/-- Values for what a scan does not read once its slots are selected: the report of the command before it
(60_exceptions.md R285) and the table (40_frequency_selector.md R124). -/
structure Unread where
  result : Word
  err : BitVec 8
  errinfo : BitVec 8
  qt : Vector (Option Nat) 64

/-- The state with other values in what a scan does not read. -/
def withUnread (w : Unread) (s : State) : State :=
  { s with result := w.result, err := w.err, errinfo := w.errinfo, qt := w.qt }

/-- The state with another table. -/
def withTable (q : Vector (Option Nat) 64) (s : State) : State := { s with qt := q }

/-! The end of a scan writes the whole report. So each lemma on a part before the end says that it commutes with
`withUnread w`, and each on a part with the end that only the table of `w` is left. -/

section

variable {w : Unread} {s : State}

@[simp] theorem withUnread_blk : (withUnread w s).blk = s.blk := rfl
@[simp] theorem withUnread_embedLength : (withUnread w s).embedLength = s.embedLength := rfl
@[simp] theorem withUnread_eccMethod : (withUnread w s).eccMethod = s.eccMethod := rfl
@[simp] theorem withUnread_framing : (withUnread w s).framing = s.framing := rfl
@[simp] theorem blockLen_withUnread : blockLen (withUnread w s) = blockLen s := rfl
@[simp] theorem msgCap_withUnread : msgCap (withUnread w s) = msgCap s := rfl
@[simp] theorem ebufBytes_withUnread (n : Nat) : ebufBytes (withUnread w s) n = ebufBytes s n := rfl
@[simp] theorem decoder_withUnread : decoder (withUnread w s) = decoder s := rfl
@[simp] theorem unpackByte_withUnread (n : Nat) : unpackByte n (withUnread w s) = unpackByte n s := rfl

/-- A check that raises writes the whole report. -/
theorem guarded_withUnread {i : Instr} {check : Option Cause} {go go' : Host.Outcome State Fault Refusal}
    (hgo : go' = mapNext (withTable w.qt) go) :
    guarded i check (withUnread w s) go' = mapNext (withTable w.qt) (guarded i check s go) := by
  cases check with
  | none => exact hgo
  | some c => rfl

/-- Settling a computation changed at its end. -/
theorem settle_map (g : State → State) (r : Except Fault State) : settle (r.map g) = mapNext g (settle r) := by
  cases r <;> rfl

/-! #### EMBED -/

theorem embedResult_withUnread (t : Nat) (s : State) :
    embedResult t (withUnread w s) = withTable w.qt (embedResult t s) := by
  refine ite_commutes (withTable w.qt) Iff.rfl rfl ?_
  simp only [withUnread_eccMethod]
  cases s.eccMethod with
  | none => rfl
  | reedSolomon => exact ite_commutes (withTable w.qt) Iff.rfl rfl rfl

/-- The bytes packed and the old store say what the new store is. -/
theorem Packed.unique {sl : Vector Slot 4} {start : Nat} {d : List Byte} {old new new' : List CoefBlock}
    (h : Packed sl start d old new) (h' : Packed sl start d old new') : new = new' :=
  List.ext_getElem? fun j => (h.blocks j).trans (h'.blocks j).symm

/-- The scan of `EMBED`: where it stops, and what it packs where it does not, is told by what it reads. -/
theorem embedScan_withUnread {n : Nat} (d : List Byte) (hb : s.blk = 0) (hk : s.k = 0) (hn : n < 2 ^ 32) :
    embedScan n d (withUnread w s) = (embedScan n d s).map (withTable w.qt) := by
  cases h : embedScan n d s with
  | error f => exact (embedScan_error (s := withUnread w s) hb hn).2 ((embedScan_error hb hn).1 h)
  | ok t =>
    cases h' : embedScan n d (withUnread w s) with
    | error f =>
      have hstop : embedScan n d s = .error f :=
        (embedScan_error hb hn).2 ((embedScan_error (s := withUnread w s) hb hn).1 h')
      rw [hstop] at h
      cases h
    | ok t' =>
      obtain ⟨u, rfl, hu, hpack⟩ := embedScan_ok h hb hk hn
      obtain ⟨u', rfl, hu', hpack'⟩ := embedScan_ok (s := withUnread w s) h' hb hk hn
      have hcoef : u'.coef = u.coef := hpack'.unique hpack
      have hend : u' = withUnread w u := by rw [hu', hcoef, hu]; rfl
      rw [hend]
      exact congrArg Except.ok (embedResult_withUnread ..)

theorem embedRaw_withUnread (hb : s.blk = 0) (hk : s.k = 0) (hn : blockProduct s ≤ lenMax) :
    embedRaw (withUnread w s) = mapNext (withTable w.qt) (embedRaw s) := by
  have hword : blockProduct s < 2 ^ 32 := lt_of_le_of_lt hn (by decide)
  have hscan (d : List Byte) (v : State) (hvb : v.blk = 0) (hvk : v.k = 0) :
      settle (embedScan (blockProduct s) d (withUnread w v)) =
        mapNext (withTable w.qt) (settle (embedScan (blockProduct s) d v)) := by
    rw [embedScan_withUnread d hvb hvk hword, settle_map]
  simp only [embedRaw, withUnread_eccMethod]
  split
  · exact hscan _ s hb hk
  · exact guarded_withUnread (s := setPhase .eccEncode s) (hscan _
      (storeEbuf (encodedPayload s.framing (setPhase .eccEncode s)) (setPhase .eccEncode s)) hb hk)

/-! #### EXTRACT -/

theorem readPrefix_withUnread (count : Nat) (s : State) :
    readPrefix count (withUnread w s) = (readPrefix count s).map (Prod.map id (withUnread w)) := by
  induction count generalizing s with
  | zero => rfl
  | succ count ih =>
    have hnext : nextBlock (withUnread w s) = withUnread w (nextBlock s) := rfl
    simp only [readPrefix, unpackByte_withUnread, withUnread_blk, hnext, ih]
    cases unpackByte s.blk.toNat s with
    | error f => rfl
    | ok v => cases readPrefix count (nextBlock s) <;> rfl

theorem readPayload_withUnread (count : Nat) (s : State) :
    readPayload count (withUnread w s) = (readPayload count s).map (Prod.map id (withUnread w)) := by
  induction count generalizing s with
  | zero => rfl
  | succ count ih =>
    have hnext : nextByte (withUnread w s) = withUnread w (nextByte s) := rfl
    simp only [readPayload, unpackByte_withUnread, withUnread_blk, hnext, ih]
    cases unpackByte s.blk.toNat s with
    | error f => rfl
    | ok v => cases readPayload count (nextByte s) <;> rfl

theorem deliver_withUnread (i : Instr) (d : List Byte) (s : State) :
    deliver i d (withUnread w s) = withTable w.qt (deliver i d s) := by
  by_cases h : d.length ≤ s.maxlen.toNat
  · rw [deliver_fits h, deliver_fits (s := withUnread w s) h]; rfl
  · have hcut := Nat.lt_of_not_le h
    rw [deliver_cut hcut, deliver_cut (s := withUnread w s) hcut]; rfl

theorem extractDecode_withUnread (n2 : Nat) (s : State) :
    extractDecode n2 (withUnread w s) = withTable w.qt (extractDecode n2 s) := by
  have hphase : setPhase .done (withUnread w s) = withUnread w (setPhase .done s) := rfl
  simp only [extractDecode, withUnread_framing, decoder_withUnread, msgCap_withUnread, blockLen_withUnread,
    ebufBytes_withUnread, hphase, deliver_withUnread]
  split
  · split <;> rfl
  · rfl

theorem extractEnd_withUnread (r : List Byte) (s : State) :
    extractEnd r (withUnread w s) = withTable w.qt (extractEnd r s) := by
  simp only [extractEnd, withUnread_eccMethod]
  split
  · exact deliver_withUnread _ _ (setPhase .done s)
  · exact extractDecode_withUnread _ (storeRaw r (setPhase .eccDecode s))

theorem extractScan_withUnread (t : Nat) (s : State) :
    extractScan t (withUnread w s) = mapNext (withTable w.qt) (extractScan t s) := by
  refine guarded_withUnread (Eq.trans (congrArg settle ?_) (settle_map ..))
  have hread : readPayload (readableBytes t (withUnread w s)) (setPhase .scanReadPayload (withUnread w s)) =
      (readPayload (readableBytes t s) (setPhase .scanReadPayload s)).map (Prod.map id (withUnread w)) :=
    readPayload_withUnread _ (setPhase .scanReadPayload s)
  rw [hread]
  cases readPayload (readableBytes t s) (setPhase .scanReadPayload s) with
  | error f => rfl
  | ok r => exact congrArg Except.ok (extractEnd_withUnread ..)

theorem extractTarget_withUnread (s : State) :
    extractTarget (withUnread w s) = mapNext (withTable w.qt) (extractTarget s) := by
  simp only [extractTarget, withUnread_embedLength, readPrefix_withUnread]
  split
  · refine guarded_withUnread ?_
    cases readPrefix 4 s with
    | error f => rfl
    | ok r => exact extractScan_withUnread ..
  · exact guarded_withUnread (extractScan_withUnread ..)

/-! #### The whole scan -/

/-- A resolved selection needs no table, and a selection is told by the table and never by the report. -/
theorem ensureSelection_withUnread (h : s.nfreqs ≠ 0 ∨ w.qt = s.qt) :
    ensureSelection (withUnread w s) = Prod.map (withUnread w) id (ensureSelection s) := by
  by_cases h0 : s.nfreqs = 0
  · obtain ⟨result, err, errinfo, qt⟩ := w
    obtain rfl : qt = s.qt := h.resolve_left (absurd h0)
    by_cases hloaded : s.tableLoaded
    · rw [ensureSelection_of_tableLoaded h0 hloaded,
        ensureSelection_of_tableLoaded (s := withUnread ⟨result, err, errinfo, s.qt⟩ s) h0 hloaded]
      rfl
    · rw [ensureSelection_of_not_tableLoaded h0 hloaded,
        ensureSelection_of_not_tableLoaded (s := withUnread ⟨result, err, errinfo, s.qt⟩ s) h0 hloaded]
      rfl
  · rw [ensureSelection_of_resolved h0, ensureSelection_of_resolved (s := withUnread w s) h0]
    rfl

/-- The selection of a scan leaves its counters and the geometry. -/
theorem ensureSelection_scanStart (s : State) :
    (ensureSelection (scanStart s)).1.blk = 0 ∧ (ensureSelection (scanStart s)).1.k = 0 ∧
      blockProduct (ensureSelection (scanStart s)).1 = blockProduct s := by
  rcases ensureSelection_fst (scanStart s) with h | h <;> rw [h] <;> exact ⟨rfl, rfl, rfl⟩

/-- A scan does not read the report of the command before it, nor the table where a selection is resolved. -/
theorem exec_scan_withUnread {i : Instr} (hi : i = .embed ∨ i = .extract) (h : s.nfreqs ≠ 0 ∨ w.qt = s.qt) :
    exec i (withUnread w s) = mapNext (withTable w.qt) (exec i s) := by
  have hsel : ensureSelection (scanStart (withUnread w s)) =
      Prod.map (withUnread w) id (ensureSelection (scanStart s)) := ensureSelection_withUnread (s := scanStart s) h
  have hcheck : selectCheck (scanStart (withUnread w s)) = selectCheck (scanStart s) := by
    rw [selectCheck, hsel]; rfl
  rcases hi with rfl | rfl
  · change execEmbed _ = mapNext _ (execEmbed s)
    obtain ⟨hb, hk, hprod⟩ := ensureSelection_scanStart s
    simp only [execEmbed, hcheck, hsel, Prod.map_fst]
    cases hc : selectCheck (scanStart s) with
    | some c => rfl
    | none => exact embedRaw_withUnread hb hk (hprod ▸ (selectCheck_none hc).2)
  · change execExtract _ = mapNext _ (execExtract s)
    simp only [execExtract, hcheck, hsel, Prod.map_fst]
    exact guarded_withUnread (guarded_withUnread
      (extractTarget_withUnread (setPhase .determineTargetLength (ensureSelection (scanStart s)).1)))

(Description of the task) Working from the data above, extract solely the lines from the one containing "rw [hstop] at h" through the one containing "mapNext (withTable w.qt) (settle", exactly as they appear, both included.

(Exercise response)
      rw [hstop] at h
      cases h
    | ok t' =>
      obtain ⟨u, rfl, hu, hpack⟩ := embedScan_ok h hb hk hn
      obtain ⟨u', rfl, hu', hpack'⟩ := embedScan_ok (s := withUnread w s) h' hb hk hn
      have hcoef : u'.coef = u.coef := hpack'.unique hpack
      have hend : u' = withUnread w u := by rw [hu', hcoef, hu]; rfl
      rw [hend]
      exact congrArg Except.ok (embedResult_withUnread ..)

theorem embedRaw_withUnread (hb : s.blk = 0) (hk : s.k = 0) (hn : blockProduct s ≤ lenMax) :
    embedRaw (withUnread w s) = mapNext (withTable w.qt) (embedRaw s) := by
  have hword : blockProduct s < 2 ^ 32 := lt_of_le_of_lt hn (by decide)
  have hscan (d : List Byte) (v : State) (hvb : v.blk = 0) (hvk : v.k = 0) :
      settle (embedScan (blockProduct s) d (withUnread w v)) =
        mapNext (withTable w.qt) (settle (embedScan (blockProduct s) d v)) := by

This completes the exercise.